Wednesday, February 20, 2008

VMworld Europe 2008 Timetable

For those attending VMworld Europe 2008 next week, it is a hard time selecting relevant talks and presentations from the list provided by VMware. It's a shame no more user-friendly overview is provided. Here's a screenshot of what it looks like:

Rene has done a good job converting the flat list to a table in Excel.

I did not yet find this served my own purpose, trying to get my schedule right for next week. So I created my own Excel planning file. It consists of a planning sheet, the resulting schedule and also a sheet with an overview of the amount of clones I need of myself. I did a first scan of the topics, and the resulting table looks like this:

MMMmmm, it seems I will have to cut hard in my selection...

Anyway, if you're interested in the Excel (2007) file, it's rough, undocumented, but you can download it here: ProgramVMworldEurope2008.xlsx

Some notes perhaps for those interested: the column 'Attend?' should be filled in with 'Y' or nothing. If 'Y' it means you want to attend. The column with '#' stands for the amount of sessions with the same topic over the three days. In the last sheet, you get an overview of these topics with the dates. In order to update the tables for the planning sheet and the issues, just press CTRL-ALT-F5.

Monday, February 18, 2008

Software iSCSI in VI 3: Multipathing and Redundancy

Last week, I did my first VI (3.5) installation using the MD3000i iSCSI SAN. Don't expect many features or a Navisphere-like interface, but expect a light-weight, cost-effective iSCSI solution that is up and running in a matter of minutes. Moreover, it is a supported storage device for VI 3.5.

We set up the storage network, just like I usually do with a Fibre Channel array. The topology is presented below:

I always thought that iSCSI is very similar to FC in its network configuration, and in principle it is, as long as you have two HBAs.

With software iSCSI (as opposed to hardware iSCSI), you can only have 1 iSCSI initiatior (think of it as a virtual HBA). Redundancy is obtained by connecting multiple physical NICs to the storage virtual switch. So far so good, replace HBA 1 en HBA 2 with physical NIC 1 en physical NIC 2 from Server 1, knowing that both pNICs are connected to the storage vSwitch.

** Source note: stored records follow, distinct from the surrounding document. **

/-! ### `countDown` (R100) -/

@[simp] theorem countDown_params : s.countDown.params = s.params := rfl
@[simp] theorem countDown_currentSector : s.countDown.currentSector = s.currentSector := rfl
@[simp] theorem countDown_sectorsRemaining : s.countDown.sectorsRemaining = s.sectorsRemaining - 1 := rfl
@[simp] theorem countDown_reading : s.countDown.reading = s.reading := rfl
@[simp] theorem countDown_slots : s.countDown.slots = s.slots := rfl
@[simp] theorem countDown_readIndex : s.countDown.readIndex = s.readIndex := rfl
@[simp] theorem countDown_writeIndex : s.countDown.writeIndex = s.writeIndex := rfl
@[simp] theorem countDown_occupancy : s.countDown.occupancy = s.occupancy := rfl
@[simp] theorem countDown_bound : s.countDown.bound = s.bound := rfl
@[simp] theorem countDown_boundSlotIndex : s.countDown.boundSlotIndex = s.boundSlotIndex := rfl
@[simp] theorem countDown_wordCursor : s.countDown.wordCursor = s.wordCursor := rfl
@[simp] theorem countDown_targetIsSubCpu : s.countDown.targetIsSubCpu = s.targetIsSubCpu := rfl
@[simp] theorem countDown_deviceDestination : s.countDown.deviceDestination = s.deviceDestination := rfl
@[simp] theorem countDown_dmaAddress : s.countDown.dmaAddress = s.dmaAddress := rfl
@[simp] theorem countDown_source : s.countDown.source = s.source := rfl
@[simp] theorem countDown_commands : s.countDown.commands = s.commands := rfl
@[simp] theorem countDown_response : s.countDown.response = s.response := rfl
@[simp] theorem countDown_diagLog : s.countDown.diagLog = s.diagLog := rfl

/-! ### `setDestination` (R145) -/

@[simp] theorem setDestination_params (code : Byte) : (s.setDestination code).params = s.params := rfl
@[simp] theorem setDestination_currentSector (code : Byte) : (s.setDestination code).currentSector = s.currentSector := rfl
@[simp] theorem setDestination_sectorsRemaining (code : Byte) : (s.setDestination code).sectorsRemaining = s.sectorsRemaining := rfl
@[simp] theorem setDestination_reading (code : Byte) : (s.setDestination code).reading = s.reading := rfl
@[simp] theorem setDestination_slots (code : Byte) : (s.setDestination code).slots = s.slots := rfl
@[simp] theorem setDestination_readIndex (code : Byte) : (s.setDestination code).readIndex = s.readIndex := rfl
@[simp] theorem setDestination_writeIndex (code : Byte) : (s.setDestination code).writeIndex = s.writeIndex := rfl
@[simp] theorem setDestination_occupancy (code : Byte) : (s.setDestination code).occupancy = s.occupancy := rfl
@[simp] theorem setDestination_bound (code : Byte) : (s.setDestination code).bound = s.bound := rfl
@[simp] theorem setDestination_boundSlotIndex (code : Byte) : (s.setDestination code).boundSlotIndex = s.boundSlotIndex := rfl
@[simp] theorem setDestination_wordCursor (code : Byte) : (s.setDestination code).wordCursor = s.wordCursor := rfl
@[simp] theorem setDestination_targetIsSubCpu (code : Byte) : (s.setDestination code).targetIsSubCpu = s.targetIsSubCpu := rfl
@[simp] theorem setDestination_deviceDestination (code : Byte) : (s.setDestination code).deviceDestination = code := rfl
@[simp] theorem setDestination_dmaAddress (code : Byte) : (s.setDestination code).dmaAddress = s.dmaAddress := rfl
@[simp] theorem setDestination_source (code : Byte) : (s.setDestination code).source = s.source := rfl
@[simp] theorem setDestination_commands (code : Byte) : (s.setDestination code).commands = s.commands := rfl
@[simp] theorem setDestination_response (code : Byte) : (s.setDestination code).response = s.response := rfl
@[simp] theorem setDestination_diagLog (code : Byte) : (s.setDestination code).diagLog = s.diagLog := rfl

Scanning the SAN reveals ... 2 paths (instead of the naively expected 4). Doing failover testing reveals that no failover occurs when disconnecting for instance the link between pNIC 1 and the physical switch. The SAN simply disappeared!

We quickly realized that the whole problem is caused by the fact that there is only one iSCSI initiator (with a specific MAC and IP address) and no real load-balancing (originating port teaming policy is used). Only if we remove the primary uplink of the server, it switches over to the second pNIC, which connects to a different physical switch and also a different NIC on the SAN. In other words, one only sees the third and fourth path in case of a link or NIC failure!

In order for the server to see 4 paths to the SAN, and have complete redundancy for every physical component, one needs an interlink between both physical switches. This effectively solved our issue.

Note: one might be tempted to think that setting the teaming policy to IP hash would solve the above situation of having the second NIC on standby. This is true, only in that case one would need a NIC bond across the two physical switches which also requires an interlink. The effect, in other words, is the same.

Friday, February 15, 2008

Virtual Machine BIOS too fast

As you can read in this post, and as I have encountered many a times: the BIOS boot sequence of a VM is VERY fast. The speed even improved in version 3.5! Trying to get to the boot sequence is harder than playing Quake to the last level...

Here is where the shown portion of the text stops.